── RECORDS SHOWN ──

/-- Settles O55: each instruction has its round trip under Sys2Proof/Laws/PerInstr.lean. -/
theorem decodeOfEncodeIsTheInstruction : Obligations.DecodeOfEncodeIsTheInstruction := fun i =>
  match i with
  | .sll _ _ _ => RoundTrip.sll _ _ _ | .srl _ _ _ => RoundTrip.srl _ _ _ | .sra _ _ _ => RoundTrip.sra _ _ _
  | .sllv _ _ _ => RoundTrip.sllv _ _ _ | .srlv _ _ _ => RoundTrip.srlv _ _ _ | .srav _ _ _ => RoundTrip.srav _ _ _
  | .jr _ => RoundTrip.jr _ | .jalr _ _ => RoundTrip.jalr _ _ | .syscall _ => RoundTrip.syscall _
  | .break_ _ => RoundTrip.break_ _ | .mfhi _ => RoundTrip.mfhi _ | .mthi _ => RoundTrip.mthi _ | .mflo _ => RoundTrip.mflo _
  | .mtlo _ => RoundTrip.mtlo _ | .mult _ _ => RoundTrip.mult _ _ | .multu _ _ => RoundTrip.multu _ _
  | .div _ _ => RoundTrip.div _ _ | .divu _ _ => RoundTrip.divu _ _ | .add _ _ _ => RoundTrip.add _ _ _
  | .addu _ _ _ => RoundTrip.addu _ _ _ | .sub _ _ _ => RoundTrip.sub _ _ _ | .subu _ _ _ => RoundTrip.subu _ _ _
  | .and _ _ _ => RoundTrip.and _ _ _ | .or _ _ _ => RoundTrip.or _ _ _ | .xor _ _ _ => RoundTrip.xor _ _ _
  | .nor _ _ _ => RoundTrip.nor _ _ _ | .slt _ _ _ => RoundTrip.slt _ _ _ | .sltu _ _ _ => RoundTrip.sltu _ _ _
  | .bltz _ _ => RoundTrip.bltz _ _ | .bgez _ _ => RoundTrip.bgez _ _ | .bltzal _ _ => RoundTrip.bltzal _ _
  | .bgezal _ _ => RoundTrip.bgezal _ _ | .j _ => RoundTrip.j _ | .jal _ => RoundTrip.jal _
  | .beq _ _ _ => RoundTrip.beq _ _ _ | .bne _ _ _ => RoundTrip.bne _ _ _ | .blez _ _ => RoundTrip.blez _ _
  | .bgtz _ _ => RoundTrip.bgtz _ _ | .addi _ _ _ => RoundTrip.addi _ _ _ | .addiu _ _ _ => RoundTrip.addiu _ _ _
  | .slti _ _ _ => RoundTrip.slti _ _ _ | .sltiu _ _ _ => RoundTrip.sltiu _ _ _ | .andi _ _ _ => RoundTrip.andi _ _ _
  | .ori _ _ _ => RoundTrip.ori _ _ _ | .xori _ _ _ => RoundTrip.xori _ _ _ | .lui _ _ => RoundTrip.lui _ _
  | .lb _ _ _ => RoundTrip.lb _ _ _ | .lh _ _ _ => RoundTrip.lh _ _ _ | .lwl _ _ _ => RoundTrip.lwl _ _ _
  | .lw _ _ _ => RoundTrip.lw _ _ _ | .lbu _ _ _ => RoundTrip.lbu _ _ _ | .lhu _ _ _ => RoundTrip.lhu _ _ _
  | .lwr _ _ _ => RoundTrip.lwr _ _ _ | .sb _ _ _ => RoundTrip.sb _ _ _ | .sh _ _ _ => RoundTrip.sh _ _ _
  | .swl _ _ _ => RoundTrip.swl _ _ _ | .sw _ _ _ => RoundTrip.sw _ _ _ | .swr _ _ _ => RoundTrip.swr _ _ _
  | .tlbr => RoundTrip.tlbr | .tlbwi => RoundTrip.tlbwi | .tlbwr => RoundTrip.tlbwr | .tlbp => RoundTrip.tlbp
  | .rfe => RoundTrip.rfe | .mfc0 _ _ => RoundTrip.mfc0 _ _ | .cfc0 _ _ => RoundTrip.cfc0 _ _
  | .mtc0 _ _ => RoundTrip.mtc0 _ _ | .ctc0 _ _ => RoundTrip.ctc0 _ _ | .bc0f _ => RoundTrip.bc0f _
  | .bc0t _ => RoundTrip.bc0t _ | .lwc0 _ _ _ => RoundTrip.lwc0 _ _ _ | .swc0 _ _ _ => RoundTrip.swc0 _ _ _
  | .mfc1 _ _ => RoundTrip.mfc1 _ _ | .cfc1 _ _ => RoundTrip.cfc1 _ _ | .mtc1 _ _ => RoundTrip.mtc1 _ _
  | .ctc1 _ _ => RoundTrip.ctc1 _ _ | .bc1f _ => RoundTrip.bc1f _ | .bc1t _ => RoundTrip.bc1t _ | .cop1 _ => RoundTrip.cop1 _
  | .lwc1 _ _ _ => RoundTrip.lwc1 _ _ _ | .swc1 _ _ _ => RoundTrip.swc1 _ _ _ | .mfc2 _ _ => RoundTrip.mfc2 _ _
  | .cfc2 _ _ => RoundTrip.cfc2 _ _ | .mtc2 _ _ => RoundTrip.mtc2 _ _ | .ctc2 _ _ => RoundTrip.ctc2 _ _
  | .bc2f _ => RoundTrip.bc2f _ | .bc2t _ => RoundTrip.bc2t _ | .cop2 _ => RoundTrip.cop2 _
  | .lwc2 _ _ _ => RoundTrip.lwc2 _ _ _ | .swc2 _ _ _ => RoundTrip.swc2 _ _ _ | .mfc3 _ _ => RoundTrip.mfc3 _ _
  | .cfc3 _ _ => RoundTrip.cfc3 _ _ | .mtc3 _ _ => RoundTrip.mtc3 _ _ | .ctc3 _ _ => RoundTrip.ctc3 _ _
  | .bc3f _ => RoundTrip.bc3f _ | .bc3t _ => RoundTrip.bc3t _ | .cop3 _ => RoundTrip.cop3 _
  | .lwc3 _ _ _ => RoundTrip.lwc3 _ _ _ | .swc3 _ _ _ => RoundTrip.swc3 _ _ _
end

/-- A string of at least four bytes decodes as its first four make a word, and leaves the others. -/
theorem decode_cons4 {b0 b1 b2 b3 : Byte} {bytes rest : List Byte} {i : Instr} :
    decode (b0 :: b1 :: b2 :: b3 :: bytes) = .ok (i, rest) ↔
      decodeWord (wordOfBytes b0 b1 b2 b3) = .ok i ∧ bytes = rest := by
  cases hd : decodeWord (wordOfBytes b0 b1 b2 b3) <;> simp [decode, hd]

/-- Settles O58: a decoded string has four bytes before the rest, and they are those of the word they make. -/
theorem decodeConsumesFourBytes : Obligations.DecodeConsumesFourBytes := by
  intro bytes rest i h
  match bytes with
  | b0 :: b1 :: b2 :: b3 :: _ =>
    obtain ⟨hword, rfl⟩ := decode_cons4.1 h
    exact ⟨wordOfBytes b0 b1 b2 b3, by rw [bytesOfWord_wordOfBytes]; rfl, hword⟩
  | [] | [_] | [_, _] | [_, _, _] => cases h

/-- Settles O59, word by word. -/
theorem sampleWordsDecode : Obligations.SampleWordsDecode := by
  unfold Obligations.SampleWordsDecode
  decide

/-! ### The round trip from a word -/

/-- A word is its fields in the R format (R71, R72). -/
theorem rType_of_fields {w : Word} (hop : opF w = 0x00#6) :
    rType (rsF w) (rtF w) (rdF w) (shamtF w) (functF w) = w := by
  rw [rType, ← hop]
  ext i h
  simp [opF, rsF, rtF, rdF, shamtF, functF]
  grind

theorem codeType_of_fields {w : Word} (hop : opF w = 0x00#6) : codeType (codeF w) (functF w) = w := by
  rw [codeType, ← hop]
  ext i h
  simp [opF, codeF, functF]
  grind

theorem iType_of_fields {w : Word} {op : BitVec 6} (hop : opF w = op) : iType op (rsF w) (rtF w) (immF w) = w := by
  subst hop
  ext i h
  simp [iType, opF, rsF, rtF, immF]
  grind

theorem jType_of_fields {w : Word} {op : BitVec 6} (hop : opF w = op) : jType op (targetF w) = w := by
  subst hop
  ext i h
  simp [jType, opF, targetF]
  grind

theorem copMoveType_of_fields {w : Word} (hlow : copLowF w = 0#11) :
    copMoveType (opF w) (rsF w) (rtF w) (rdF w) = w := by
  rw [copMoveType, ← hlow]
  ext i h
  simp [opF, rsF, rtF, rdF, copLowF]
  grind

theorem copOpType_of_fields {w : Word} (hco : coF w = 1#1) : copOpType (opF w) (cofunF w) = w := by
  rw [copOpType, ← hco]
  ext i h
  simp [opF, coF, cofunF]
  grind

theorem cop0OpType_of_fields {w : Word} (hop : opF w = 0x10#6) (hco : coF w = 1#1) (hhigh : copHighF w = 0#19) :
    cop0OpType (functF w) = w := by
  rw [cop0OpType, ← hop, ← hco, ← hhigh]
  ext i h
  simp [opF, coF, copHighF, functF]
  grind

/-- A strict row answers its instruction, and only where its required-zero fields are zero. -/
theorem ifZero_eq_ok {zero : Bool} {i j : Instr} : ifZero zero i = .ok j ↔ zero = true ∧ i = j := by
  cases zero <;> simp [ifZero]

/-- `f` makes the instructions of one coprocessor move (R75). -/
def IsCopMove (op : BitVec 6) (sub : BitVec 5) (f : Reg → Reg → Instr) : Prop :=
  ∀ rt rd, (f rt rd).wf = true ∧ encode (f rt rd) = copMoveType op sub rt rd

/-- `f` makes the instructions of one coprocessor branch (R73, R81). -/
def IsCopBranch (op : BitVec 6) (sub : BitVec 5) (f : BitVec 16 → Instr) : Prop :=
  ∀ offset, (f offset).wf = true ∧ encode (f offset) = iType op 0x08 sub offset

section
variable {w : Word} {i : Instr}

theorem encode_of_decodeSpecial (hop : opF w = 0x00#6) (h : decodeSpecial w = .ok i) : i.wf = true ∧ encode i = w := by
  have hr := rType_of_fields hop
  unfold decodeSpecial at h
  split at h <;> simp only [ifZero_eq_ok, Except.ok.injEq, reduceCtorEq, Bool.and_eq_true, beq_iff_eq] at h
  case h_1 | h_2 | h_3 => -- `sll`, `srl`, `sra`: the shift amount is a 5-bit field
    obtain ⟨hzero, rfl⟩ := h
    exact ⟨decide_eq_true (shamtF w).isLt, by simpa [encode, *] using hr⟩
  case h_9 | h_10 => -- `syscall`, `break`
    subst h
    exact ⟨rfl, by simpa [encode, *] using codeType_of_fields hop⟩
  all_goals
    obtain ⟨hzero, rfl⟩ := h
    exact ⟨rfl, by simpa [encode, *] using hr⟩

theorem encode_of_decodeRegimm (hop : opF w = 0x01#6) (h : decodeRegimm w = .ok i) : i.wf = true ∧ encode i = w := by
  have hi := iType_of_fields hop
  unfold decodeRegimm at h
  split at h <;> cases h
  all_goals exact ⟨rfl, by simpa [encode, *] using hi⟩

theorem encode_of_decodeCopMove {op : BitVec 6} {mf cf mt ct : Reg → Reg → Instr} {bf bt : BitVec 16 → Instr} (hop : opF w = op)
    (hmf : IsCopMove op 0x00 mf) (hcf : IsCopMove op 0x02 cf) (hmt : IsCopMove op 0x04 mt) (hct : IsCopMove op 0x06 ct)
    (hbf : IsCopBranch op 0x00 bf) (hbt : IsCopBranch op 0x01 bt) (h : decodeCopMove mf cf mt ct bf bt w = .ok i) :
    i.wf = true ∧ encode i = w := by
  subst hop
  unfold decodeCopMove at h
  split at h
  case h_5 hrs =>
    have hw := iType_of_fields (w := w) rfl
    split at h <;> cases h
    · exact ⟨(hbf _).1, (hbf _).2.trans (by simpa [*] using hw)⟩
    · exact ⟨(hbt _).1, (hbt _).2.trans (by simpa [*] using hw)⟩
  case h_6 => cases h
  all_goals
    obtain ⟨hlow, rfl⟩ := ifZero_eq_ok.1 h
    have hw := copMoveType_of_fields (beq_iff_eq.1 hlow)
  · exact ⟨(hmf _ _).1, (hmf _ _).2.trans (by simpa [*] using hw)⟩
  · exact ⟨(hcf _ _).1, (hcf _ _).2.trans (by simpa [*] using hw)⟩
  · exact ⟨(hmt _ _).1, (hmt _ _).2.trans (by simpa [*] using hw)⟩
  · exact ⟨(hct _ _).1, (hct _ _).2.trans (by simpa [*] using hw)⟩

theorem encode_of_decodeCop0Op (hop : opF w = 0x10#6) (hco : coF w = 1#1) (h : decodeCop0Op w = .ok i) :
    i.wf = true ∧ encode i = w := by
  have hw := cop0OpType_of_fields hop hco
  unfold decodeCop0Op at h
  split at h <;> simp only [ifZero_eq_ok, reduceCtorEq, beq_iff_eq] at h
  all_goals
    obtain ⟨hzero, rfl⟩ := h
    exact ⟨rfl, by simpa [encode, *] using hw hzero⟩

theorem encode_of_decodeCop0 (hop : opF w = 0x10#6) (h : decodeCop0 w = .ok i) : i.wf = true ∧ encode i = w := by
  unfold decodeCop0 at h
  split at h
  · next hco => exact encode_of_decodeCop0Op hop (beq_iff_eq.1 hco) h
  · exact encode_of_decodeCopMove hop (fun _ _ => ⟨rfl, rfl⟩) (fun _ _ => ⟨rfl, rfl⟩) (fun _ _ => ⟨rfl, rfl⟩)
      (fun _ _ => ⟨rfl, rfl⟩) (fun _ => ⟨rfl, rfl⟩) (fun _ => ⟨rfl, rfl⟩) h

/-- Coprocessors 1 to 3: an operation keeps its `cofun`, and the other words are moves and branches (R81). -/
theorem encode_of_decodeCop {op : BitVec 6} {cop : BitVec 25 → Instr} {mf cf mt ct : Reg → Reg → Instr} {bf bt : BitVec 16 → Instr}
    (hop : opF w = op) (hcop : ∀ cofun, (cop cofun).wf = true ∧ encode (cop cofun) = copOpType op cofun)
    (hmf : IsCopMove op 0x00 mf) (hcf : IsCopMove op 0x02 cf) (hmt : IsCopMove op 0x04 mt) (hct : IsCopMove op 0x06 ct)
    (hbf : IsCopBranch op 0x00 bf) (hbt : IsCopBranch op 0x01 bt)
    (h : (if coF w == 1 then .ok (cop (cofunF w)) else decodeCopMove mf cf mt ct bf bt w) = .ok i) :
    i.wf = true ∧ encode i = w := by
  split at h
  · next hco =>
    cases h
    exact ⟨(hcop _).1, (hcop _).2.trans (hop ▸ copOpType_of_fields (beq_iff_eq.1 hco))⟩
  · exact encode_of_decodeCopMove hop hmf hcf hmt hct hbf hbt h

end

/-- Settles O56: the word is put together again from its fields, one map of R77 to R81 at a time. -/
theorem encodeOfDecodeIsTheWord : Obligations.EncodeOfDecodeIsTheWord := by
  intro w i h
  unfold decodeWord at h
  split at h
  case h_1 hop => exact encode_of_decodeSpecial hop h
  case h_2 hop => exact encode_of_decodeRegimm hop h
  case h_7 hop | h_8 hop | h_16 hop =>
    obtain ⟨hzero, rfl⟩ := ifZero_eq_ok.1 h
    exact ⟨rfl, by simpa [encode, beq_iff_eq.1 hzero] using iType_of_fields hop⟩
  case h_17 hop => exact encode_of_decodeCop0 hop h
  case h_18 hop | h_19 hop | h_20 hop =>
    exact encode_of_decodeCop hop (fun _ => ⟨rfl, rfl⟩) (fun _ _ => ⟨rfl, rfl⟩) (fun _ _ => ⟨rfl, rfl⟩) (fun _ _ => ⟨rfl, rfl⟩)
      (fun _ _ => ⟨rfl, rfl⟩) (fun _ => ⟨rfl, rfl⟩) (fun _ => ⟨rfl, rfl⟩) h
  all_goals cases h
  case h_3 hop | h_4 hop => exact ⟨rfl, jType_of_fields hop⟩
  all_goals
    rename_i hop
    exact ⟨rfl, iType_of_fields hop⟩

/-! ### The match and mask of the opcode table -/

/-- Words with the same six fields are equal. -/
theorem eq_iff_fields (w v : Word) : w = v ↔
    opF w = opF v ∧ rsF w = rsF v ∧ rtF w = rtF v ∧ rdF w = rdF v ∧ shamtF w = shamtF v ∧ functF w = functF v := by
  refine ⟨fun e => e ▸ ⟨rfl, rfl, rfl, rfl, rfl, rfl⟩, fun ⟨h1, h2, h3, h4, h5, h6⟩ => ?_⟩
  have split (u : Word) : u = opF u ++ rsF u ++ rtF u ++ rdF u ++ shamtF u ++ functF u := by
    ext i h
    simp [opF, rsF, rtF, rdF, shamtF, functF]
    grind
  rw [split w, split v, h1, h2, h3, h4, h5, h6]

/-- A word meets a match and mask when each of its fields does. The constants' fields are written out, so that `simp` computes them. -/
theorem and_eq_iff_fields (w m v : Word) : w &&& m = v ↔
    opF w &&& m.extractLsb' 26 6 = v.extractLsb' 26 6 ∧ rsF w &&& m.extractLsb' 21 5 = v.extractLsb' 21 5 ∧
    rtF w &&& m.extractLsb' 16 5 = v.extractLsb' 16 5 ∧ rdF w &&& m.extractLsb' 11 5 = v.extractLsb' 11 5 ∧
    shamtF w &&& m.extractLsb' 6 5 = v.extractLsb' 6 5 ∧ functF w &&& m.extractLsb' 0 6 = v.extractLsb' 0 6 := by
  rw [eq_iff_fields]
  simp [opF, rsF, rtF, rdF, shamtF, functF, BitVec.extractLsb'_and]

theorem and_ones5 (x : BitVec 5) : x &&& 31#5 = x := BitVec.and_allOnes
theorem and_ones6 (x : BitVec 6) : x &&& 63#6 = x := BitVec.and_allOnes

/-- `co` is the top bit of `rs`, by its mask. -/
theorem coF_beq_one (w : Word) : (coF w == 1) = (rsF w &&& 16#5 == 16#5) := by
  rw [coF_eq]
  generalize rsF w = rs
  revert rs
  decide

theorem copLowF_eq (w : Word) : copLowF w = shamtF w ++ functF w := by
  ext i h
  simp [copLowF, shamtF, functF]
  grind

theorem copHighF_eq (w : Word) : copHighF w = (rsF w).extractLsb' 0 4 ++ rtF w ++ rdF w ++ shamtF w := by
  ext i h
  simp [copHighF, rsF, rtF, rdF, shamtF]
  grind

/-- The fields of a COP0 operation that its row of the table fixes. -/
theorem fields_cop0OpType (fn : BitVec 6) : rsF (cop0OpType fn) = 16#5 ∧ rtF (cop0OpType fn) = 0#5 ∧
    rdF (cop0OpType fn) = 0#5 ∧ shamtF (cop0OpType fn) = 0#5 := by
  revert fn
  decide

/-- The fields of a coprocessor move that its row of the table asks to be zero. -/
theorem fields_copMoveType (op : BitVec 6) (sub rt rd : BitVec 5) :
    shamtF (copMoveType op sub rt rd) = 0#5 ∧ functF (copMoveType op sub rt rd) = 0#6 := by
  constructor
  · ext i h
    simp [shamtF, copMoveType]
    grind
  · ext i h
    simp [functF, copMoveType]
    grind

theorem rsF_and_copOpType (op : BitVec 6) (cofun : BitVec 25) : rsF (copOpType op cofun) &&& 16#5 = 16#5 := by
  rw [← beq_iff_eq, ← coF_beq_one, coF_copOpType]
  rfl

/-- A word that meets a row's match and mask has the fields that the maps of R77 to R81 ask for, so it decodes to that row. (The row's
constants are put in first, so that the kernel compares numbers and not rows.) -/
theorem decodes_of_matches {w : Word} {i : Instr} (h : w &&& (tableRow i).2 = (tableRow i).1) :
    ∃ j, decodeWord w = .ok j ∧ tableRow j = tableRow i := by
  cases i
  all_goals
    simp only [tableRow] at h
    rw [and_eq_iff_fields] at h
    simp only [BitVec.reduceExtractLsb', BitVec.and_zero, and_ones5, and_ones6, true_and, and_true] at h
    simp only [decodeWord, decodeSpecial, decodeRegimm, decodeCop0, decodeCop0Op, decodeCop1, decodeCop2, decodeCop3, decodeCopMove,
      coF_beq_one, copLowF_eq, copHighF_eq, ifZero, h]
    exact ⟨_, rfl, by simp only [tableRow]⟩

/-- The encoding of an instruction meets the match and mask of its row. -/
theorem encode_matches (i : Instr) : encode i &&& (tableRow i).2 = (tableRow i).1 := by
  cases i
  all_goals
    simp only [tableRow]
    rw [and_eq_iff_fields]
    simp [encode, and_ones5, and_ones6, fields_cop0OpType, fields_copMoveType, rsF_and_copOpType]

───

:: WHAT YOU ARE ASKED TO DO ::
A single figure is required: the number of lines in the entries that hold the string "next".

:: TASK ANSWER ::
2